If we would start from scratch, it would probably be the best idea with little drawbacks. Sadly, we are looking at a huge number of setups that rely on a single bridge for multiple domains, and as I said before, it’s not just Neutron. Migrating those existing workloads to a new better bridge setup would be a huge pain, and I am not even sure whether it’s possible to replace them without full migration of workloads to other nodes. That’s a huge engineering work, and something that would need to happen in all affected SDN solutions.

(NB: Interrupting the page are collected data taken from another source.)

/-- XA_COMMIT of an XID neither BUILDING nor aborted before it came (R317). -/
theorem xaCommit_stranger (building : (s.xid j.xid).st ≠ .building) (late : (s.xid j.xid).st ≠ .aborted ∨ (s.xid j.xid).early = false) :
    Runs (.xaCommit n) s fun t => Completes s t n.val j (j.record 0x10) := by
  obtain ⟨u, host, row, same⟩ := xaCommit_tells s j
  have effect : runXaCommit (inRow s j) j.taken = finishWith u j.taken (j.record 0x10) := by
    rw [row, xaCommit, same, if_neg (by rcases late with a | e <;> simp [*]), if_pos (bne_iff_ne.2 building)]
    rfl
  obtain ⟨t, run, -, ends⟩ := inHand_finishes h n.isLt effect host
  exact ⟨t, (exec_xaCommit n s).trans run, ends⟩

/-- An XA_COMMIT that ends its job and frees its XID (R119). -/
theorem xaCommit_frees {u : State} {r : CplRec} (host : HostStays (inRow s j) u)
    (effect : runXaCommit (inRow s j) j.taken = freeXid (finishWith u j.taken r) j.xid) :
    Runs (.xaCommit n) s fun t => (t.xid j.xid).st = .free ∧ Completes s t n.val j r := by
  have last := (finishWith_phase u j.taken r).trans (freeXid_phase _ j.xid)
  obtain ⟨t, run, rep, ends⟩ := inHand_ends h effect (host.off.trans last.off) (noHeadWaits_phase (host.idle (inRow_idle h)) last)
    (completes_stays (finishWith_ends host r h.ring n.isLt) (fun _ => id) rfl List.prefix_rfl)
  refine ⟨t, (exec_xaCommit n s).trans run, ?_, ends⟩
  rw [told_xid rep, freeXid_xid]
  rfl

/-- XA_COMMIT of an XID aborted before it came ends with that reason (R317). -/
theorem xaCommit_aborted (aborted : (s.xid j.xid).st = .aborted) (early : (s.xid j.xid).early = true) :
    Runs (.xaCommit n) s fun t => (t.xid j.xid).st = .free ∧ Completes s t n.val j { j.record reasonHost with
      frame := (s.xid j.xid).target, route := (s.xid j.xid).offender, rhb := (s.xid j.xid).offRhb } := by
  obtain ⟨u, host, row, same⟩ := xaCommit_tells s j
  refine xaCommit_frees h host ?_
  rw [row, xaCommit, same, if_pos (by simp [aborted, early])]
  rfl

/-- XA_COMMIT of a transaction without destinations (R317). -/
theorem xaCommit_empty (building : (s.xid j.xid).st = .building) (empty : (s.xid j.xid).dests = []) :
    Runs (.xaCommit n) s fun t => (t.xid j.xid).st = .free ∧ Completes s t n.val j (j.record 0) := by
  obtain ⟨u, host, row, same⟩ := xaCommit_tells s j
  refine xaCommit_frees h host ?_
  rw [row, xaCommit, same, if_neg (by simp [building]), if_neg (by simp [building]), if_pos (by simp [empty])]
  rfl

/-- XA_COMMIT of a transaction with destinations starts it, or aborts it by what its plan finds (R120, R317). -/
theorem xaCommit_starts {f : Nat} (building : (s.xid j.xid).st = .building) (dests : (s.xid j.xid).dests ≠ [])
    (target : f = commitFrame s j.xid j.asks (leAt j.bytes 18 1)) :
    Runs (.xaCommit n) s fun t =>
      if (planXid s j.xid f).2 = none
      then (t.xid j.xid).st = .preparing ∧ (t.xid j.xid).target = f ∧ (t.xid j.xid).completion = some j.id
      else (t.xid j.xid).st = .aborted ∨ (t.xid j.xid).st = .free := by
  obtain ⟨u, host, row, same⟩ := xaCommit_tells s j
  let v := u.setXid j.xid { u.xid j.xid with completion := some j.id }
  have link : LinkKeeps s u := (inRow_link s j).trans host.link
  have frame : commitFrame u j.xid j.asks (leAt j.bytes 18 1) = f := (link.commitFrame (congrArg Xid.dests same) _ _).trans target.symm
  have effect : runXaCommit (inRow s j) j.taken = startXid v j.xid f := by
    rw [row, xaCommit, frame]
    simp only [same]
    rw [if_neg (by simp [building]), if_neg (by simp [building]), if_neg (by simpa using dests)]
    simp only [v, same]
    rfl
  have last := (setXid_phase u j.xid { u.xid j.xid with completion := some j.id }).trans (startXid_phase v j.xid f)
  obtain ⟨t, run, rep, -⟩ := inHand_runs h effect (host.off.trans last.off) (noHeadWaits_phase (host.idle (inRow_idle h)) last)
  have plan : (planXid v j.xid f).2 = (planXid s j.xid f).2 := LinkKeeps.planXid (link.trans (setXid_keeps u j.xid _)) (by rw [State.xid_setXid, same]) f
  have started := startXid_xid v j.xid f
  rw [plan, State.xid_setXid] at started
  refine ⟨t, (exec_xaCommit n s).trans run, ?_⟩
  beta_reduce
  rw [told_xid rep]
  exact started

end

end Sys2Proof.Machine
end

section
/-! PROOF. Maps and flips (O56; R170, R178, R321): what is noted of them, and what lets no head go on. -/
namespace Sys2Proof.Machine

/-- What a step leaves that gives no waiting head its condition: the marks of the heads and the rate changes that wait. -/
structure IdleKeeps (s t : State) : Prop where
  off : OffTime s t
  marks : ∀ n, t.reg (R.HIF_CR_STAT n) = s.reg (R.HIF_CR_STAT n)
  wait : t.xa.autoWait = s.xa.autoWait

theorem IdleKeeps.refl (s : State) : IdleKeeps s s := ⟨.refl s, fun _ => rfl, rfl⟩

theorem IdleKeeps.trans {s t u : State} (h : IdleKeeps s t) (g : IdleKeeps t u) : IdleKeeps s u :=
  ⟨h.off.trans g.off, fun n => (g.marks n).trans (h.marks n), g.wait.trans h.wait⟩

theorem IdleKeeps.ite {c : Prop} [Decidable c] {s t u : State} (ht : IdleKeeps s t) (hu : IdleKeeps s u) : IdleKeeps s (if c then t else u) := by
  split
  · exact ht
  · exact hu

theorem IdleKeeps.foldl {β : Type} {f : State → β → State} (hf : ∀ s x, IdleKeeps s (f s x)) (l : List β) (s : State) : IdleKeeps s (l.foldl f s) := by
  induction l generalizing s with
  | nil => exact .refl s
  | cons x l ih => exact (hf s x).trans (ih _)

theorem IdleKeeps.idle {s t : State} (h : IdleKeeps s t) (waits : NoHeadWaits s) : NoHeadWaits t := noHeadWaits_congr waits h.marks h.wait

theorem PhaseKeeps.idleKeeps {s t : State} (h : PhaseKeeps s t) : IdleKeeps s t :=
  ⟨h.off, fun n => h.reg fun m => by simp only [R.HIF_CR_STAT, R.HIF_CP_PROD]; omega, h.autoWait⟩

theorem HostStays.idleKeeps {s t : State} (h : HostStays s t) : IdleKeeps s t := ⟨h.off, fun n => h.reg _ (by simp), congrArg _ h.xa⟩

theorem IdleKeeps.wr (s : State) (f : FRef) (v : Nat) (block : f.addr / 65536 ≠ 3 ∧ f.addr / 65536 ≠ 6) : IdleKeeps s (s.wr f v) where
  off := ⟨rfl, rfl, rfl, rfl, s.reg_wr_ne f v (by intro h; simp [← h, R.CL_MYPOS] at block)⟩
  marks n := s.reg_wr_ne f v (by intro h; simp [← h, R.HIF_CR_STAT] at block)
  wait := rfl

theorem modCmp_idle (s : State) (f : Cmp → Cmp) : IdleKeeps s (s.modCmp f) := ⟨⟨rfl, rfl, rfl, rfl, rfl⟩, fun _ => rfl, rfl⟩

theorem showFlipPend_idle (s : State) (r l : Nat) : IdleKeeps s (showFlipPend s r l) := .wr s _ _ (by simp)

theorem showMapPend_idle (s : State) (r : Nat) : IdleKeeps s (showMapPend s r) := .wr s _ _ (by simp)

theorem postFlip_phase (s : State) (f : Flip) (n : Nat) : PhaseKeeps s (postFlip s f n) := by
  unfold postFlip
  split
  · exact .refl s
  · exact finishWith_phase ..

theorem supersede_idle (s : State) (rings l : Nat) : IdleKeeps s (supersede s rings l) :=
  (modCmp_idle s _).trans (.foldl (fun s f => (postFlip_phase s f 1).idleKeeps) _ _)

theorem flipsSweep_idle (s : State) : IdleKeeps s (flipsSweep s) :=
  (modCmp_idle s _).trans (.foldl (fun s f => (postFlip_phase s f 0).idleKeeps) _ _)

/-- The sweep drops no flip that still waits for a ring (R170). -/
theorem flipsSweep_holds {s : State} {f : Flip} (mem : f ∈ s.cmp.flips) (rings : f.rings ≠ []) : f ∈ (flipsSweep s).cmp.flips := by
  have posts (l : List Flip) (u : State) : PhaseKeeps u (l.foldl (fun s f => postFlip s f 0) u) := by
    induction l generalizing u with
    | nil => exact .refl u
    | cons g l ih => exact (postFlip_phase u g 0).trans (ih _)
  rw [flipsSweep, (posts _ _).cmp]
  refine List.mem_filter.2 ⟨mem, ?_⟩
  simp [rings]

/-! MAP_LOAD (R178). -/

/-- The map that a MAP_LOAD asks for, with the frame that it is pending for. -/
def Job.mapAsked (j : Job) (table : List Byte) (acked : Bool) (frame : Nat) : MapLoad :=
  ⟨leAt j.bytes 16 1, frame, leAt j.bytes 32 6 != 0 && decide (leAt j.bytes 32 6 < frame), some j.id, acked, slice table 0 992⟩

/-- A map becomes pending. -/
def mapNoted (s : State) (m : MapLoad) : State := showMapPend (s.modCmp fun c => { c with loads := c.loads ++ [m] }) m.ring

theorem slice_slice (l : List Byte) (o k : Nat) : slice (slice l o k) 0 k = slice l o k := by
  simp [slice]

theorem exec_mapLoad (n : Fin 16) (d : Option (List Byte)) (s : State) :
    exec (.mapLoad n d) s = ordinary (fun s => runDesc s n.val 7 fun s j => runMap s j d) s := rfl

section
variable {s : State} {n : Fin 16} {j : Job} {d : List Byte} (h : InHand s n.val 7 j)
include h

/-- MAP_LOAD that fails a check ends with the check's code. -/
theorem mapLoad_refused (bad : mapCheck s (leAt j.bytes 16 1) (slice d 0 992) ≠ 0) :
    Runs (.mapLoad n (some d)) s fun t => Completes s t n.val j (j.record (mapCheck s (leAt j.bytes 16 1) (slice d 0 992))) := by
  have effect : runMap (inRow s j) j.taken (some d) =
      finishWith (inRow s j) j.taken (j.record (mapCheck s (leAt j.bytes 16 1) (slice d 0 992))) := if_pos bad
  obtain ⟨t, run, -, ends⟩ := inHand_finishes (f := fun s j => runMap s j (some d)) h n.isLt effect (.refl _)
  exact ⟨t, (exec_mapLoad n _ s).trans run, ends⟩

/-- MAP_LOAD that passes its checks is pending for its frame. -/
theorem mapLoad_pends (good : mapCheck s (leAt j.bytes 16 1) (slice d 0 992) = 0) :
    Runs (.mapLoad n (some d)) s fun t => ∃ m, t.cmp.loads = s.cmp.loads ++ [m] ∧ m.ring = leAt j.bytes 16 1 ∧ m.job = some j.id ∧
      m.table = slice d 0 992 ∧ m.frame = max (leAt j.bytes 32 6) (firstWindow s (leAt j.bytes 16 1) (if tellsPartner s then 100 else 50)) := by
  obtain ⟨u, acked, effect, host⟩ : ∃ u acked, runMap (inRow s j) j.taken (some d) = u ∧ HostStays (mapNoted (inRow s j)
      (j.mapAsked (slice d 0 992) acked (max (leAt j.bytes 32 6) (firstWindow s (leAt j.bytes 16 1) (if tellsPartner s then 100 else 50))))) u := by
    by_cases tells : tellsPartner s = true
    · rw [if_pos tells]
      exact ⟨_, false, (if_neg (not_not.2 good)).trans (if_pos tells), mirrorAsk_host ..⟩
    · rw [if_neg tells]
      exact ⟨_, true, (if_neg (not_not.2 good)).trans (if_neg tells), .refl _⟩
  have idle : IdleKeeps (inRow s j) u := ((modCmp_idle _ _).trans (showMapPend_idle _ _)).trans host.idleKeeps
  obtain ⟨t, run, rep, -⟩ := inHand_runs (f := fun s j => runMap s j (some d)) h effect idle.off (idle.idle (inRow_idle h))
  refine ⟨t, (exec_mapLoad n _ s).trans run, j.mapAsked _ acked _, ?_, rfl, rfl, slice_slice d 0 992, rfl⟩
  rw [rep.cmp, (cplTell_phase u).cmp, host.cmp]
  rfl

end

/-! LAYER_FLIP (R170, R321). -/

theorem leAt_lt (l : List Byte) (o k : Nat) : leAt l o k < 256 ^ k := (leNat_lt _).trans_eq (by rw [length_slice])

/-- The rings of a mask below 256 that is not empty. -/
theorem ringsOf_ne_nil {m : Nat} (small : m < 256) (any : m ≠ 0) : (List.range 8).filter m.testBit ≠ [] := by
  obtain ⟨i, bit⟩ := Nat.exists_testBit_of_ne_zero any
  have low : i < 8 := by
    by_contra high
    rw [Nat.testBit_lt_two_pow (lt_of_lt_of_le small (Nat.pow_le_pow_right (by decide) (not_lt.1 high) : 2 ^ 8 ≤ 2 ^ i))] at bit
    exact absurd bit (by decide)
  exact List.ne_nil_of_mem (List.mem_filter.2 ⟨List.mem_range.2 low, bit⟩)

/-- A flip that starts is noted for its frame (R170). -/
theorem flipStart_pends (s : State) (job : Option Nat) (acked : Bool) (rings l buf target : Nat) (q : Option Seal) (at_ : Option Nat)
    (any : (List.range 8).filter rings.testBit ≠ []) :
    IdleKeeps s (flipStart s job acked rings l buf target q at_) ∧
      ∃ f ∈ (flipStart s job acked rings l buf target q at_).cmp.flips, f.job = job ∧ f.layer = l ∧ f.buf = buf ∧
        f.frame = at_.getD (max target (firstWindow s (((List.range 8).filter rings.testBit).headD 0) 50)) := by
  have shown (l' : List Nat) (s : State) : (l'.foldl (fun s r => showFlipPend s r l) s).cmp = s.cmp := by
    induction l' generalizing s with
    | nil => rfl
    | cons r l' ih => exact (ih _).trans (State.wr_cmp ..)
  unfold flipStart
  extract_lets rs ref t flip fr s1 s2
  have cleared : IdleKeeps s s1 := .ite (supersede_idle s rings l) (.refl s)
  have noted : IdleKeeps s s2 := cleared.trans (modCmp_idle s1 _)
  refine ⟨(noted.trans (.foldl (fun s r => showFlipPend_idle s r l) rs s2)).trans (flipsSweep_idle _), _,
    flipsSweep_holds (f := ⟨job, acked, l, buf, q, t, target != 0 && decide (target < t), fr, [], 0⟩) ?_ ?_, rfl, rfl, rfl, rfl⟩
  · rw [shown]
    exact List.mem_append_right _ (List.mem_singleton_self _)
  · simpa [fr, rs] using any

theorem exec_layerFlip (n : Fin 16) (s : State) : exec (.layerFlip n) s = ordinary (fun s => runDesc s n.val 6 runFlip) s := rfl

/-- The rings, the layer, the buffer and the target frame that a LAYER_FLIP names. -/
abbrev Job.mask (j : Job) : Nat := leAt j.bytes 16 1
abbrev Job.layer (j : Job) : Nat := leAt j.bytes 17 1
abbrev Job.buf (j : Job) : Nat := leAt j.bytes 24 8
abbrev Job.target (j : Job) : Nat := leAt j.bytes 32 6

/-- The reference ring of a LAYER_FLIP, the first that it names. -/
abbrev Job.flipRef (j : Job) : Nat := ((List.range 8).filter j.mask.testBit).headD 0

section
variable {s : State} {n : Fin 16} {j : Job} (h : InHand s n.val 6 j) (ring : s.isStandalone = false)
include h ring

/-- LAYER_FLIP that fails a check ends with the check's code. -/
theorem layerFlip_refused (bad : flipCheck s j.mask j.layer j.buf (sealOf j.bytes) ≠ 0) :
    Runs (.layerFlip n) s fun t => Completes s t n.val j (j.record (flipCheck s j.mask j.layer j.buf (sealOf j.bytes))) := by
  have effect : runFlip (inRow s j) j.taken = finishWith (inRow s j) j.taken (j.record (flipCheck s j.mask j.layer j.buf (sealOf j.bytes))) :=
    (if_neg (Bool.eq_false_iff.1 ring)).trans (if_pos bad)
  obtain ⟨t, run, -, ends⟩ := inHand_finishes h n.isLt effect (.refl _)
  exact ⟨t, (exec_layerFlip n s).trans run, ends⟩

One alternative to that could be kernel/vSwitch layer allowing to relax the ‘least of all device MTUs’ rule for some setups that explicitly ask for that. If only such an option would be available to SDN controllers, it could be utilized by them to be able to keep their existing single bridge setup.
And that’s the end of the story. So, what do you think of the problem? Is alternative proposed viable? If so, what’s the proper place for such configuration to exist - kernel or ovs?
I would be glad to find some solution that is acceptable by both Neutron as well as Open vSwitch communities, and something that we both can support in the long run.